以下は、各種別の平均的な多摩線内の所要時間です。

各駅停車:14~15分
急行:11~12分
通勤急行:13分

通過する駅が少なく、駅間の距離が長いため、各駅停車と優等列車にはそこまで大きな所要時間の差がありません。
しかも、通勤急行の所要時間が意外と長く、駅での停車時間を長めにしていることが分かります。

体感的には各駅停車のほうが長く感じるという面はあるものの、所要時間という点ではそこまで優等列車を走らせる必要はないのかもしれません。
速達性というよりは、新百合ヶ丘での乗り換えがなくなることを求めている乗客も多そうですから、優等列車であることよりも、小田原線と直通運転をすることを重視する可能性もあります。
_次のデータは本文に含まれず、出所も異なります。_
-- ==== Sys2Proof/Tests/Slice0.lean ====
section
/-! SUPPORT. Tests of the model against the spec's own words and vectors (30_encoding.md, 95_test_vectors.md), ill-formed
operations refused, and for each statement that has hypotheses a state and operands that meet them. -/

namespace Sys2Proof.Tests

open Sys2Proof Sys2Proof.Machine Sys2Proof.Safety

/-! ### Small states -/

/-- The state an operation leaves, where it has a step. -/
def after (i : Instr) (s : State) : Option State :=
  match exec i s with
  | .next t => some t
  | .fault _ => none
  | .refused _ => none

/-- The state a step leaves, where there is one. -/
def stepped (s : State) : Option State :=
  match step s with
  | .next t => some t
  | .fault _ => none
  | .refused _ => none

/-- The stop an operation answers. -/
def stopOf (i : Instr) (s : State) : Option (Fault ⊕ Refusal) :=
  match exec i s with
  | .next _ => none
  | .fault k => some (.inl k)
  | .refused r => some (.inr r)

/-- Power-on with the launch of 95_test_vectors.md. -/
def s0 : State := State.powerOn Config.vectorLaunch []

/-- `s0` under the event hold. -/
def held : State := { s0 with evmask := true }

/-- V4.1: the store [1, 9, 3], the desired copy [1, 2, 3], a request made. -/
def pending : State :=
  { s0 with
    nv := [(0x10, 1), (0x11, 9), (0x12, 3)]
    desired := [1, 2, 3]
    programmed := [1, 9, 3]
    ie := true }

/-- V4.2: the write of byte 1 is in progress. -/
def busy : State := { pending with programmed := [1, 2, 3], offset := 1, nvBusy := true, nvPa := 0x0011, nvPd := 2 }

/-- `busy` with the store idle: no byte from the cursor on differs. -/
def reconciled : State := { busy with nvBusy := false }

/-- `busy` in a launch whose completed writes leave any byte. -/
def busyAny : State := { busy with params := { busy.params with nvWriteResult := .any } }

/-- `s0` with the record of one byte. -/
def oneByte : State :=
  { s0 with params := { s0.params with recN := 1 }, desired := [0], programmed := [0] }

/-- V3.1: modes R FLASH, G FLASH-INVERTED, B ON. -/
def flashing : State := { s0 with ledMode := ⟨0b10, 0b11, 0b01⟩ }

/-! ### Well-formedness: an index past the record is refused (R82) -/

theorem test_wf_rdDesired : (Instr.rdDesired 3).wf 3 = false := by decide
theorem test_wf_wrDesired : (Instr.wrDesired 3 0).wf 3 = false := by decide
theorem test_wf_rdProgrammed : (Instr.rdProgrammed 3).wf 3 = false := by decide
theorem test_wf_last_byte : (Instr.wrDesired 2 0).wf 3 = true ∧ (Instr.rdProgrammed 15).wf 16 = true := by decide
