-- ==== Sys2Proof/Machine/Crc.lean ====
section
/-! DEFINITION. The checksum unit `CRC`: CRC-16/CCITT-FALSE (41_crc_framer.md R150). -/

namespace Sys2Proof.Machine

/-- One shift of the checksum register (R150). -/
def crcShift (c : Half) : Half :=
  if 0x8000#16 ≤ c then (c * 2) ^^^ Config.crcPoly else c * 2

/-- One byte: into the high half, then eight shifts (R150). -/
def crcByte (c : Half) (b : Byte) : Half := crcShift^[8] (c ^^^ pair16 b 0)

/-- The register after a byte sequence, from a starting value. -/
def crcFrom (c : Half) (B : Bytes) : Half := B.foldl crcByte c

/-- `CRC16(B)` (R150). -/
def crc16 (B : Bytes) : Half := crcFrom Config.crcInit B

end Sys2Proof.Machine
end

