-- ==== Sys2Proof/Machine/Encoder.lean ====
section
/-! DEFINITION. The LDPC encoder, unit `ENC` (40_fec_encoder.md R130 to R141), over any connection
table. Each step works on the transmit working registers. -/

namespace Sys2Proof.Machine

/-- `HROWS(p, i)`: the entry as the source writes it, 1-based, in 1..2064 (R21, R114). -/
def tableEntry (h : HTable) (p i : Nat) : Nat := (h p i).val + 1

/-- `INFO <- data` (R141). -/
def TxRegs.loadInfo (data : Bytes) (t : TxRegs) : TxRegs := { t with info := data }

/-- `BITUNPACK` (R132): most significant bit of each byte first. -/
def TxRegs.bitUnpack (t : TxRegs) : TxRegs :=
  { t with ibits := (List.range Config.infoBits).map (streamBit t.info) }

/-- `ROWSUM(p)` (R133): the XOR of the 12 information bits of row `p`. -/
def rowSum (h : HTable) (ibits : Bits) (p : Nat) : Bool :=
  (List.range Config.rowWeight).foldl
    (fun s i => s ^^ ibits.getD (tableEntry h p i - 1) false) false

/-- `ACCUM(p)` (R134), with `PIDX <- p` (R135). -/
def TxRegs.accum (h : HTable) (t : TxRegs) (p : Nat) : TxRegs :=
  let bit := rowSum h t.ibits p ^^ t.prev
  { t with pidx := BitVec.ofNat 10 p, prev := bit, pbits := memWrite t.pbits p [bit] }

/-- `PREV <- 0`, then `ACCUM(p)` for `p = 0, 1, …` in increasing order, `n` rows (R135). -/
def TxRegs.accumRows (h : HTable) (n : Nat) (t : TxRegs) : TxRegs :=
  (List.range n).foldl (TxRegs.accum h) { t with prev := false }

/-- Bit `q` of the padded parity: `PBITS[q]` up to 515, then zeros (R118, R137). -/
def paddedParityBit (pbits : Bits) (q : Nat) : Bool :=
  if q ≤ 515 then pbits.getD q false else false

/-- `BITPACK` (R137): parity byte `k` holds bits `8k .. 8k+7`, most significant first. -/
def TxRegs.bitPack (t : TxRegs) : TxRegs :=
  { t with parb := (List.range Config.parityBytes).map fun k =>
      packByte fun j => paddedParityBit t.pbits (8 * k + j) }

/-- The whole encode of an information block: unpack, accumulate, pack (R135, R141). -/
def TxRegs.fecRun (h : HTable) (data : Bytes) (t : TxRegs) : TxRegs :=
  ((t.loadInfo data).bitUnpack.accumRows h Config.parityBits).bitPack

/-- `FEC_ENCODE` (R141): `LENCHECK` (R131), then the encode and the `PARITY` record. -/
def fecEncodeWith (h : HTable) (data : Bytes) (s : State) : State :=
  if data.length ≠ Config.infoBytes then s.raise (.fecLen (BitVec.ofNat 16 data.length))
  else
    let t := s.tx.fecRun h data
    (s.withTx t).emit (.parity t.parb)

end Sys2Proof.Machine
end

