-- ==== Sys2Proof/Tests/Slice0.lean ====
section
/-! SUPPORT. Tests: ill-formed terms refused, words written out from the encoding tables, the reset
state, one small step of each instruction with results from spec/95_test_vectors.md, and for each
statement with hypotheses a state and operands that meet them. -/

set_option Elab.async false
set_option maxRecDepth 10000

namespace Sys2Proof.Tests

open Sys2Proof.Machine

/-! ### Helpers -/

/-- The state after a result that is a next state. -/
def final : Result → State
  | .next s => s
  | .fault _ => State.reset
  | .refused _ => State.reset

/-- The reset state with one offer at the port. -/
def offered (bytes : Bytes) : State := offerFirst .zero bytes State.reset

/-- The reset state set to receive frames without parity. -/
def rx0 : State := { State.reset with cfg := 0x00 }

/-- Vector PT-1: the text packet "HI". -/
def sliceHi : Bytes := [0x00, 0x02, 0x00, 0x07, 0x48, 0x49] ++ rep 0x55 250

/-- The callsign code of VK5QI (CS-14). -/
def codeVK : Word := 0x0378D563

/-- The slices `SSDV(code, id, k)` of the vectors. -/
def ssdvHeader (code : Word) (id : Byte) (k : Half) : SsdvHeader :=
  ⟨0x66, code, id, k, 0x28, 0x1E⟩

/-- An open context of one packet (vector PT-10). -/
def ctxVK : Context := ⟨0, codeVK, 1, .zero, ssdvSlice (ssdvHeader codeVK 0 0) (rep 0 245)⟩

/-- The reset state with that context open. -/
def openVK : State := State.reset.withRsm (.accumulating ctxVK)

/-- Table T1 of spec/95_test_vectors.md section 3, 0-based. -/
def tableT1 : HTable := fun p i => ⟨(12 * p + i) % 2064, Nat.mod_lt _ (by decide)⟩

/-- Table T2. -/
def tableT2 : HTable := fun p i => ⟨(37 * p + 173 * i + 5 * p * i) % 2064, Nat.mod_lt _ (by decide)⟩

/-- Working registers with the block of vectors F1-3 and F2-3 unpacked. -/
def unpacked : TxRegs :=
  (TxRegs.reset.loadInfo ((List.range 256).map (BitVec.ofNat 8) ++ [0x00, 0x00])).bitUnpack

/-! ### Ill-formed terms -/

theorem test_wf_data_too_long : (Instr.crc16 (rep 0 65536)).wellFormed = false := by
  simp only [Instr.wellFormed, dataFits, rep_length]; decide
theorem test_wf_fec_data_too_long : (Instr.fecEncode (rep 0 65536)).wellFormed = false := by
  simp only [Instr.wellFormed, dataFits, rep_length]; decide
theorem test_wf_frame_data_too_long : (Instr.frame true (rep 0 65536)).wellFormed = false := by
  simp only [Instr.wellFormed, dataFits, rep_length]; decide
theorem test_wf_bytes_too_long : (Instr.rxBytes .zero (rep 0 65536)).wellFormed = false := by
  simp only [Instr.wellFormed, dataFits, rep_length]; decide
theorem test_wf_slice_data_too_long : (Instr.rxSlice .zero (rep 0 65536)).wellFormed = false := by
  simp only [Instr.wellFormed, dataFits, rep_length]; decide
theorem test_wf_longest_data : (Instr.crc16 (rep 0 65535)).wellFormed = true := by
  simp only [Instr.wellFormed, dataFits, rep_length]; decide
theorem test_wf_text : (Instr.textMessage 0 0 (rep 0 251)).wellFormed = false := by decide +kernel
theorem test_wf_gps :
    (Instr.gpsTelemetry ⟨0, 0, 0, 0, 0, 0, 0, 0, 0, 0, 0, 0⟩ (rep 0 222)).wellFormed = false := by
  decide +kernel
theorem test_wf_orientation : (Instr.orientationTelemetry 0 0 0 (rep 0 247)).wellFormed = false := by
  decide +kernel
theorem test_wf_sec_payload : (Instr.secPayloadTelemetry 0 (rep 0 255)).wellFormed = false := by
  decide +kernel
theorem test_wf_image : (Instr.imageTelemetry (rep 0 256)).wellFormed = false := by decide +kernel
theorem test_wf_ssdv : (Instr.ssdv .zero ⟨0, 0, 0, 0, 0, 0⟩ (rep 0 244)).wellFormed = false := by decide +kernel
theorem test_wf_idle : (Instr.idle []).wellFormed = false := by decide +kernel
theorem test_wf_frame0_preamble : (Instr.frame0 .zero (rep 0 15) (rep 0 256) 0).wellFormed = false := by
  decide +kernel
theorem test_wf_frame0_payload : (Instr.frame0 .zero (rep 0 16) (rep 0 255) 0).wellFormed = false := by
  decide +kernel
theorem test_wf_frame1_preamble :
    (Instr.frame1 .zero (rep 0 17) (rep 0 256) 0 (rep 0 65)).wellFormed = false := by decide +kernel
theorem test_wf_frame1_payload :
    (Instr.frame1 .zero (rep 0 16) (rep 0 257) 0 (rep 0 65)).wellFormed = false := by decide +kernel
theorem test_wf_frame1_parity :
    (Instr.frame1 .zero (rep 0 16) (rep 0 256) 0 (rep 0 64)).wellFormed = false := by decide +kernel

/-! ### Words written out from the encoding tables -/

theorem test_decode_fec_encode :
    decode .cmd .zero [0x01, 0x00, 0x00, 0x02, 0xAA, 0xBB] = .ok (.fecEncode [0xAA, 0xBB]) := by
  decide +kernel
/-- `CRC16 "123456789"`, section 2 of the vectors. -/
theorem test_decode_crc16 :
    decode .cmd .zero [0x02, 0x00, 0x00, 0x09, 0x31, 0x32, 0x33, 0x34, 0x35, 0x36, 0x37, 0x38, 0x39] =
      .ok (.crc16 [0x31, 0x32, 0x33, 0x34, 0x35, 0x36, 0x37, 0x38, 0x39]) := by decide +kernel
/-- FR-1 and FR-2: the flag bit `fec`. -/
theorem test_decode_frame :
    decode .cmd .zero [0x03, 0x00, 0x00, 0x01, 0x07] = .ok (.frame false [0x07]) ∧
    decode .cmd .zero [0x03, 0x01, 0x00, 0x01, 0x07] = .ok (.frame true [0x07]) ∧
    decode .cmd .zero [0x03, 0x02, 0x00, 0x00] = .error (.illegalHeader 0x03020000) := by
  decide +kernel
theorem test_decode_rx_bytes (now : TimeStamp) :
    decode .cmd now [0x10, 0x00, 0x00, 0x03, 0xAB, 0xCD, 0xEF] =
      .ok (.rxBytes now [0xAB, 0xCD, 0xEF]) := rfl
theorem test_decode_rx_slice (now : TimeStamp) :
    decode .cmd now [0x11, 0x00, 0x00, 0x01, 0x56] = .ok (.rxSlice now [0x56]) := rfl
theorem test_decode_reset :
    decode .cmd .zero [0x20, 0x00, 0x00, 0x00] = .ok .reset ∧
    decode .cmd .zero [0x20, 0x00, 0x00, 0x01, 0x00] = .error (.illegalHeader 0x20000001) := by
  decide +kernel
/-- SY-2: `NCAD` is big-endian. -/
theorem test_decode_set_config :
    decode .cmd .zero [0x21, 0x00, 0x00, 0x03, 0x00, 0x01, 0x02] = .ok (.setConfig 0x00 258) ∧
    decode .cmd .zero [0x21, 0x00, 0x00, 0x02, 0x00, 0x00] = .error (.illegalHeader 0x21000002) := by
  decide +kernel
theorem test_decode_get_status :
    decode .cmd .zero [0x22, 0x00, 0x00, 0x00] = .ok .getStatus ∧
    decode .cmd .zero [0x22, 0x80, 0x00, 0x00] = .error (.illegalHeader 0x22800000) := by
  decide +kernel
/-- SY-2e: operation codes of no row. -/
theorem test_decode_reserved_ops :
    [0x7F000000, 0x00000000, 0x04000000, 0x12000000, 0x23000000].map opOfHeader =
      [none, none, none, none, none] := by decide +kernel
/-- PT-1: `length = 2`, `seq = 7`. -/
theorem test_decode_text :
    decodeSlice .zero sliceHi = .ok (.textMessage 2 7 ([0x48, 0x49] ++ rep 0x55 250)) := by
  decide +kernel
/-- PT-5 with every field of the layout different. -/
theorem test_decode_gps :
    decodeSlice .zero ([0x01, 0x08, 0x9A, 0x00, 0x01, 0xE2, 0x40, 0x12, 1, 2, 3, 4, 5, 6, 7, 8, 9, 10, 11,
        12, 13, 14, 15, 16, 17, 18, 19, 20, 21, 22, 23, 24, 25, 26, 27] ++ rep 0x55 221) =
      .ok (.gpsTelemetry ⟨2202, 123456, 18, 0x01020304, 0x05060708, 0x090A0B0C, 0x0D0E0F10,
        0x11121314, 0x15161718, 25, 26, 27⟩ (rep 0x55 221)) := by decide +kernel
theorem test_decode_orientation :
    decodeSlice .zero ([0x02, 0x12, 0x34, 0x00, 0x00, 0x01, 0x02, 0x11] ++ rep 0 248) =
      .ok (.orientationTelemetry 0x1234 0x102 0x11 (rep 0 248)) := by decide +kernel
/-- PT-7. -/
theorem test_decode_sec_payload :
    decodeSlice .zero ([0x03, 0x07, 0xDE, 0xAD] ++ rep 0x55 252) =
      .ok (.secPayloadTelemetry 7 ([0xDE, 0xAD] ++ rep 0x55 252)) := by decide +kernel
theorem test_decode_image :
    decodeSlice .zero (0x54 :: rep 0 255) = .ok (.imageTelemetry (rep 0 255)) := by decide +kernel
/-- The example of R235. -/
theorem test_decode_ssdv (now : TimeStamp) :
    decodeSlice now ([0x55, 0x66, 0x03, 0x78, 0xD5, 0x63, 0x00, 0x00, 0x02, 0x28, 0x1E] ++
        rep 0 245) =
      .ok (.ssdv now ⟨0x66, codeVK, 0, 2, 40, 30⟩ (rep 0 245)) := rfl
theorem test_decode_idle : decodeSlice .zero (rep 0x56 256) = .ok (.idle (rep 0x56 255)) := by
  decide +kernel
/-- PT-11: the reserved codes next to the defined ones. -/
theorem test_decode_reserved_types :
    [0x04, 0x53, 0x57, 0xFF, 0x41].map packetTypeOf = [none, none, none, none, none] := by decide
theorem test_decode_slice_length :
    decodeSlice .zero (rep 0x56 255) = .error (.wrongLength 255) := by decide +kernel
/-- FR-1, byte by byte (R91): the checksum low byte first. -/
theorem test_decode_frame0 :
    decodeFrame false .zero (rep 0x55 16 ++ [0xAB, 0xCD, 0xEF, 0x01] ++ sliceHi ++ [0x81, 0xBC]) =
      .ok (.frame0 .zero (rep 0x55 16) sliceHi 0xBC81) := by decide +kernel
/-- FR-2, byte by byte (R92). -/
theorem test_decode_frame1 :
    decodeFrame true .zero (rep 0x55 16 ++ [0xAB, 0xCD, 0xEF, 0x01] ++ sliceHi ++ [0x81, 0xBC] ++
        ([0x7F] ++ rep 0xFF 64)) =
      .ok (.frame1 .zero (rep 0x55 16) sliceHi 0xBC81 ([0x7F] ++ rep 0xFF 64)) := by decide +kernel
theorem test_decode_frame_uw :
    decodeFrame false .zero (rep 0x55 16 ++ [0xAB, 0xCD, 0xEF, 0x00] ++ rep 0x55 258) =
      .error .noUniqueWord := by decide +kernel
/-- The words of the opcode table, from its match fields. -/
theorem test_table_words :
    decodeTableWord 32 0x01000000 = some (.fecEncode []) ∧
    decodeTableWord 32 0x03010002 = some (.frame true [0, 0]) ∧
    decodeTableWord 32 0x21000003 = some (.setConfig 0 0) ∧
    decodeTableWord 8 0x55 = some (.ssdv .zero ⟨0, 0, 0, 0, 0, 0⟩ (rep 0 245)) ∧
    decodeTableWord 160 0x55555555555555555555555555555555ABCDEF01 =
      some (.frame1 .zero (rep 0x55 16) (rep 0 256) 0 (rep 0 65)) ∧
    decodeTableWord 8 0x57 = none := by decide +kernel

/-! ### Reset -/

/-- The reset column of R39. -/
theorem test_reset_registers :
    State.reset.cfg = 0x01 ∧ State.reset.ncad = 0 ∧ State.reset.esticky = 0 ∧
    State.reset.rxfState = .hunt ∧ State.reset.rsm = .noImage ∧ State.reset.out = [] := by
  decide
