-- ==== Sys2Proof/Machine/Arith.lean ====
section
/-! DEFINITION. Arithmetic, logical, comparison and immediate instructions (40_arithmetic_logic.md). -/
namespace Sys2Proof.Machine

/-- ADD (R101): signed add, OVERFLOW(0) with no write when the sum does not fit. -/
def execAdd (rd rs rt : RegNum) (s : State) : Result State :=
  s.writeUnlessOverflow rd (addOverflows (s.getX rs) (s.getX rt)) (s.getX rs + s.getX rt)

/-- ADDU (R102): add modulo 2^32, never raises. -/
def execAddu (rd rs rt : RegNum) (s : State) : Result State := s.writeResult rd (s.getX rs + s.getX rt)

/-- SUB (R103): signed subtract, OVERFLOW(0) with no write when the difference does not fit. -/
def execSub (rd rs rt : RegNum) (s : State) : Result State :=
  s.writeUnlessOverflow rd (subOverflows (s.getX rs) (s.getX rt)) (s.getX rs - s.getX rt)

/-- SUBU (R104): subtract modulo 2^32, never raises. -/
def execSubu (rd rs rt : RegNum) (s : State) : Result State := s.writeResult rd (s.getX rs - s.getX rt)

/-- AND (R105): bitwise and. -/
def execAnd (rd rs rt : RegNum) (s : State) : Result State := s.writeResult rd (s.getX rs &&& s.getX rt)

/-- OR (R106): bitwise or. -/
def execOr (rd rs rt : RegNum) (s : State) : Result State := s.writeResult rd (s.getX rs ||| s.getX rt)

/-- XOR (R107): bitwise exclusive or. -/
def execXor (rd rs rt : RegNum) (s : State) : Result State := s.writeResult rd (s.getX rs ^^^ s.getX rt)

/-- NOR (R108): bitwise not of or. -/
def execNor (rd rs rt : RegNum) (s : State) : Result State := s.writeResult rd (~~~(s.getX rs ||| s.getX rt))

/-- SLT (R109): signed comparison. -/
def execSlt (rd rs rt : RegNum) (s : State) : Result State := s.writeResult rd (boolWord (signedLess (s.getX rs) (s.getX rt)))

/-- SLTU (R110): unsigned comparison. -/
def execSltu (rd rs rt : RegNum) (s : State) : Result State :=
  s.writeResult rd (boolWord (unsignedLess (s.getX rs) (s.getX rt)))

/-- ADDI (R111): signed add of the sign-extended immediate, OVERFLOW(0) as ADD. -/
def execAddi (rt rs : RegNum) (imm : BitVec 16) (s : State) : Result State :=
  s.writeUnlessOverflow rt (addOverflows (s.getX rs) (signedImm imm)) (s.getX rs + signedImm imm)

/-- ADDIU (R112): add of the sign-extended immediate modulo 2^32, never raises. -/
def execAddiu (rt rs : RegNum) (imm : BitVec 16) (s : State) : Result State := s.writeResult rt (s.getX rs + signedImm imm)

/-- SLTI (R113): signed comparison with the sign-extended immediate. -/
def execSlti (rt rs : RegNum) (imm : BitVec 16) (s : State) : Result State :=
  s.writeResult rt (boolWord (signedLess (s.getX rs) (signedImm imm)))

/-- SLTIU (R114): unsigned comparison with the sign-extended immediate. -/
def execSltiu (rt rs : RegNum) (imm : BitVec 16) (s : State) : Result State :=
  s.writeResult rt (boolWord (unsignedLess (s.getX rs) (signedImm imm)))

/-- ANDI (R115): and with the zero-extended immediate. -/
def execAndi (rt rs : RegNum) (imm : BitVec 16) (s : State) : Result State := s.writeResult rt (s.getX rs &&& logicalImm imm)

/-- ORI (R116): or with the zero-extended immediate. -/
def execOri (rt rs : RegNum) (imm : BitVec 16) (s : State) : Result State := s.writeResult rt (s.getX rs ||| logicalImm imm)

/-- XORI (R117): exclusive or with the zero-extended immediate. -/
def execXori (rt rs : RegNum) (imm : BitVec 16) (s : State) : Result State := s.writeResult rt (s.getX rs ^^^ logicalImm imm)

/-- LUI (R118): the immediate in bits 31:16. -/
def execLui (rt : RegNum) (imm : BitVec 16) (s : State) : Result State := s.writeResult rt (upperImm imm)

end Sys2Proof.Machine
end

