theorem test_beq : ran (start 0x10220003 [(1, 5), (2, 5)] []) 31 = (0, 0x10, 0x14, 0x20, none) := by decide
theorem test_beq_not : ran (start 0x10220003 [(1, 5), (2, 6)] []) 31 = (0, 0x10, 0x14, 0x18, none) := by decide
theorem test_bne : ran (start 0x1422FFFE [(1, 5), (2, 6)] []) 31 = (0, 0x10, 0x14, 0x0C, none) := by decide
theorem test_bne_not : ran (start 0x1422FFFE [(1, 5), (2, 5)] []) 31 = (0, 0x10, 0x14, 0x18, none) := by decide
theorem test_blez : ran (start 0x18200003 [(1, 0)] []) 31 = (0, 0x10, 0x14, 0x20, none) := by decide
theorem test_blez_not : ran (start 0x18200003 [(1, 1)] []) 31 = (0, 0x10, 0x14, 0x18, none) := by decide
theorem test_bgtz : ran (start 0x1C200003 [(1, 1)] []) 31 = (0, 0x10, 0x14, 0x20, none) := by decide
theorem test_bgtz_not : ran (start 0x1C200003 [(1, 0x80000000)] []) 31 = (0, 0x10, 0x14, 0x18, none) := by decide
theorem test_bltz : ran (start 0x04200003 [(1, 0x80000000)] []) 31 = (0, 0x10, 0x14, 0x20, none) := by decide
theorem test_bltz_not : ran (start 0x04200003 [(1, 0)] []) 31 = (0, 0x10, 0x14, 0x18, none) := by decide
theorem test_bgez : ran (start 0x04210003 [(1, 0)] []) 31 = (0, 0x10, 0x14, 0x20, none) := by decide
theorem test_bgez_not : ran (start 0x04210003 [(1, 0xFFFFFFFF)] []) 31 = (0, 0x10, 0x14, 0x18, none) := by decide
theorem test_bltzal : ran (start 0x04300003 [(1, 0)] []) 31 = (0x18, 0x10, 0x14, 0x18, none) := by decide
theorem test_bltzal_self : ran (start 0x07F00003 [(31, 0xFFFFFFFF)] []) 31 = (0x18, 0x10, 0x14, 0x18, none) := by decide
theorem test_bgezal : ran (start 0x04310003 [(1, 0)] []) 31 = (0x18, 0x10, 0x14, 0x20, none) := by decide
theorem test_bgezal_self : ran (start 0x07F10003 [(31, 0xFFFFFFFF)] []) 31 = (0x18, 0x10, 0x14, 0x20, none) := by decide
theorem test_j : ran (start 0x0BFFFFFF [] []) 31 = (0, 0x10, 0x14, 0x0FFFFFFC, none) := by decide
theorem test_j_region : ran { start 0x08000010 [] [] with nextPc := 0x0FFFFFFC } 31 = (0, 0x10, 0x0FFFFFFC, 0x10000040, none) := by decide
theorem test_jal : ran (start 0x0C000010 [] []) 31 = (0x18, 0x10, 0x14, 0x40, none) := by decide
theorem test_jr : ran (start 0x03E00008 [(31, 0x80)] []) 31 = (0x80, 0x10, 0x14, 0x80, none) := by decide
theorem test_jalr : ran (start 0x0080F809 [(4, 0x80)] []) 31 = (0x18, 0x10, 0x14, 0x80, none) := by decide
theorem test_jalr_self : ran (start 0x00802009 [(4, 0x80)] []) 4 = (0x18, 0x10, 0x14, 0x18, none) := by decide
theorem test_syscall : trapped (start 0x03FFFFCC [] []) 0 = (some ⟨.syscall, 0⟩, 0, 0x10, 0) := by decide
theorem test_break : trapped (start 0x0000000D [] []) 0 = (some ⟨.illegalInstr, 0⟩, 0, 0x10, 0) := by decide
theorem test_fetch_odd : (stateOf (step { testBase with pc := 0x12 })).trap = some ⟨.addressError, 0x12⟩ := by decide
/-- H2 of B7: the pending load lands over the addiu's result. -/
theorem test_load_lands : ran { start 0x24020099 [(2, 0x55)] [] with load := 2, loadValue := 0x11111111 } 2 =
    (0x11111111, 0x10, 0x14, 0x18, none) := by decide
/-- H10 of B7, `EXC_DRAINS_LOAD` = true: the raise commits the pending load. -/
theorem test_drain : trapped { start 0x00421820 [(2, 0x40000000)] [] with
    load := 2, loadValue := 1, cfg := { Params.default with excDrainsLoad := true } } 2 = (some ⟨.overflow, 0⟩, 0, 0x10, 1) := by decide
theorem test_exception_codes : ExcKind.syscall.code = 1 ∧ ExcKind.illegalInstr.code = 7 := by decide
現在は一部だけで行われている、急行の新百合ヶ丘での種別変更も、利用状況によっては今後拡大する可能性があるかもしれません。
所要時間という面でそこまで大きな差がない以上、通勤急行を多摩線内は各駅停車とする等の変更も考えられます。

現在の多摩線には、優等列車がそこまで必要ないのかもしれません。
減便の方向が始まった以上、今後大胆な変更が生じる可能性もあり、目が離せない状況が続きそうです。

おわりに

数年ごとに大きな変化が生じるようになった多摩線。
最適解がどれなのか、小田急も色々と試行錯誤を重ねているのかもしれませんね。